What you are asked to do ▸ Copy each line of the entries that includes the word "doSwap".

Exercise data ▸
= = = = =

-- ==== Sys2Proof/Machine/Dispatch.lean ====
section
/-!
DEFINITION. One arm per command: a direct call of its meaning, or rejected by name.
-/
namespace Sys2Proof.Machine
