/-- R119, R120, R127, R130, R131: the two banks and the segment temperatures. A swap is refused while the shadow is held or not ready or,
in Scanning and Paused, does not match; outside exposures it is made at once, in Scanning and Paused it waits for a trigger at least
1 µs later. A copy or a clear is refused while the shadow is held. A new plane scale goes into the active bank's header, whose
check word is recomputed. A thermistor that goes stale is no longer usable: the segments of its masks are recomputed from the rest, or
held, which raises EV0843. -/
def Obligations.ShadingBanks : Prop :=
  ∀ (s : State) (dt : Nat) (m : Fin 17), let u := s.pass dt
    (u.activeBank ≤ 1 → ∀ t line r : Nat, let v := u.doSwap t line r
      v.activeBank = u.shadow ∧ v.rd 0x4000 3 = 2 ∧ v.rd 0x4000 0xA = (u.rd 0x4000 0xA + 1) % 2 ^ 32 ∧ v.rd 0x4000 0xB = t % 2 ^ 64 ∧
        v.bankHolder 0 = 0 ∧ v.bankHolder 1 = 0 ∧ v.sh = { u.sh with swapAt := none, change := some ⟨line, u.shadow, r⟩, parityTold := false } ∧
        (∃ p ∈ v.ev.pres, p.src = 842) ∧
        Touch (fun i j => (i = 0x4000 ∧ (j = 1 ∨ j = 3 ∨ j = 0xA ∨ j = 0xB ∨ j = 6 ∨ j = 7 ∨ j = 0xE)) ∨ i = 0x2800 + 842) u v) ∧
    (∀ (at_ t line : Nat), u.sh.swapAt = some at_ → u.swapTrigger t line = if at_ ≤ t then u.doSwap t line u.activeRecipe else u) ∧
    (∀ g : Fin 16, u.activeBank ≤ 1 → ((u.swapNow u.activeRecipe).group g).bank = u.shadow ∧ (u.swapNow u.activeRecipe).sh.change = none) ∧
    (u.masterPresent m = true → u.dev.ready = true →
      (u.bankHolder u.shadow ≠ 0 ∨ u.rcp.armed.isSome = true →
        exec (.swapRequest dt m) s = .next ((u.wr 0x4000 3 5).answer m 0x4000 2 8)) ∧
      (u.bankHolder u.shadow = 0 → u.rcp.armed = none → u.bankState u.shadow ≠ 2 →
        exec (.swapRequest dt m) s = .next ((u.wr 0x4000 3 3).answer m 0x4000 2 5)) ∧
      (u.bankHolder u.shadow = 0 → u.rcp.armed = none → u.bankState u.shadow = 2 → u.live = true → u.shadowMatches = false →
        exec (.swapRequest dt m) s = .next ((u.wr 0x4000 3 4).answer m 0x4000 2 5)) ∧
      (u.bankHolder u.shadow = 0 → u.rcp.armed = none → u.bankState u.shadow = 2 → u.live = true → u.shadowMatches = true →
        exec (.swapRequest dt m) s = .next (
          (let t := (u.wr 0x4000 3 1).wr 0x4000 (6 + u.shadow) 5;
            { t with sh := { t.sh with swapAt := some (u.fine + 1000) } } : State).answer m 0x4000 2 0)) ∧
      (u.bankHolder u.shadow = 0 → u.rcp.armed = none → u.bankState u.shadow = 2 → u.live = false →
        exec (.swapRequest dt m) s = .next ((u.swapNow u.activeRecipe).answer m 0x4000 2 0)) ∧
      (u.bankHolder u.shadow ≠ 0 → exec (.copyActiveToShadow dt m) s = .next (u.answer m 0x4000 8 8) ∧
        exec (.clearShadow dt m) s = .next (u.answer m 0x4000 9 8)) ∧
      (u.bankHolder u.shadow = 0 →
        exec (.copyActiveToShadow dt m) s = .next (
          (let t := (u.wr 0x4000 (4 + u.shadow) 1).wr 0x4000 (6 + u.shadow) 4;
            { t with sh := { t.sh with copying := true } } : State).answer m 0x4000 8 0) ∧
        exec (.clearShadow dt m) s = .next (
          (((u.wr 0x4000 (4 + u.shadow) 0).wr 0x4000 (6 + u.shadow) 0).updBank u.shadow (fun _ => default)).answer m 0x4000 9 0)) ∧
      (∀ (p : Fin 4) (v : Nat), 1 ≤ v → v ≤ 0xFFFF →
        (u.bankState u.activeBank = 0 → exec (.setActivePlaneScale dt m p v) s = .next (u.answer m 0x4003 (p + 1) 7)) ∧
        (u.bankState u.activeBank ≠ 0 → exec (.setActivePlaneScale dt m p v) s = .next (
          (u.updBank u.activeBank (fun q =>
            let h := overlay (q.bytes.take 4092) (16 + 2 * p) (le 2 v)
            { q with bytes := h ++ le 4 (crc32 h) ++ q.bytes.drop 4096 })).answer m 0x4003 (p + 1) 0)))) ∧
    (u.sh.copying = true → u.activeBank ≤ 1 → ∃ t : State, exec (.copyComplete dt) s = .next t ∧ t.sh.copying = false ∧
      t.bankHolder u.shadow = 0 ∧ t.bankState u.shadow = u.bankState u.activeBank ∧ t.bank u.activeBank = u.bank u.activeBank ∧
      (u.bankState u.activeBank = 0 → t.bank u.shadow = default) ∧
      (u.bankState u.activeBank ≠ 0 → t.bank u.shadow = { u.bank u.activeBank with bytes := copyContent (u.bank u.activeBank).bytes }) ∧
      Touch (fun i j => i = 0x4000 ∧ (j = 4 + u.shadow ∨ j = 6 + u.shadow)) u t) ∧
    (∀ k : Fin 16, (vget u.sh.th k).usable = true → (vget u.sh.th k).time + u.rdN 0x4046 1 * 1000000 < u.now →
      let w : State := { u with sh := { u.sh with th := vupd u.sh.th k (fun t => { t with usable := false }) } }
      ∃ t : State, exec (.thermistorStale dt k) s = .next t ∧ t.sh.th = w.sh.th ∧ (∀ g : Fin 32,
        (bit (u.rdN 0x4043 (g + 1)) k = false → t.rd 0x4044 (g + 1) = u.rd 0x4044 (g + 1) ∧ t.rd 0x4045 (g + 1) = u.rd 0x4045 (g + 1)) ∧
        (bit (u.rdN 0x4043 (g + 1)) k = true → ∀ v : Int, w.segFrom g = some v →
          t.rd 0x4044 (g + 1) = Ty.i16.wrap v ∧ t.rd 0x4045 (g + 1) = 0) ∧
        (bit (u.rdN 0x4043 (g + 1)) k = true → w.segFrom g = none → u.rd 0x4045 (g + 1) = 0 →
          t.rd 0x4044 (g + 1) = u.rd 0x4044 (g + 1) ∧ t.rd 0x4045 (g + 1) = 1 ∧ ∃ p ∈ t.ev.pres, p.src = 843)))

= = = = =

Your response ▸
    (u.activeBank ≤ 1 → ∀ t line r : Nat, let v := u.doSwap t line r
    (∀ (at_ t line : Nat), u.sh.swapAt = some at_ → u.swapTrigger t line = if at_ ≤ t then u.doSwap t line u.activeRecipe else u) ∧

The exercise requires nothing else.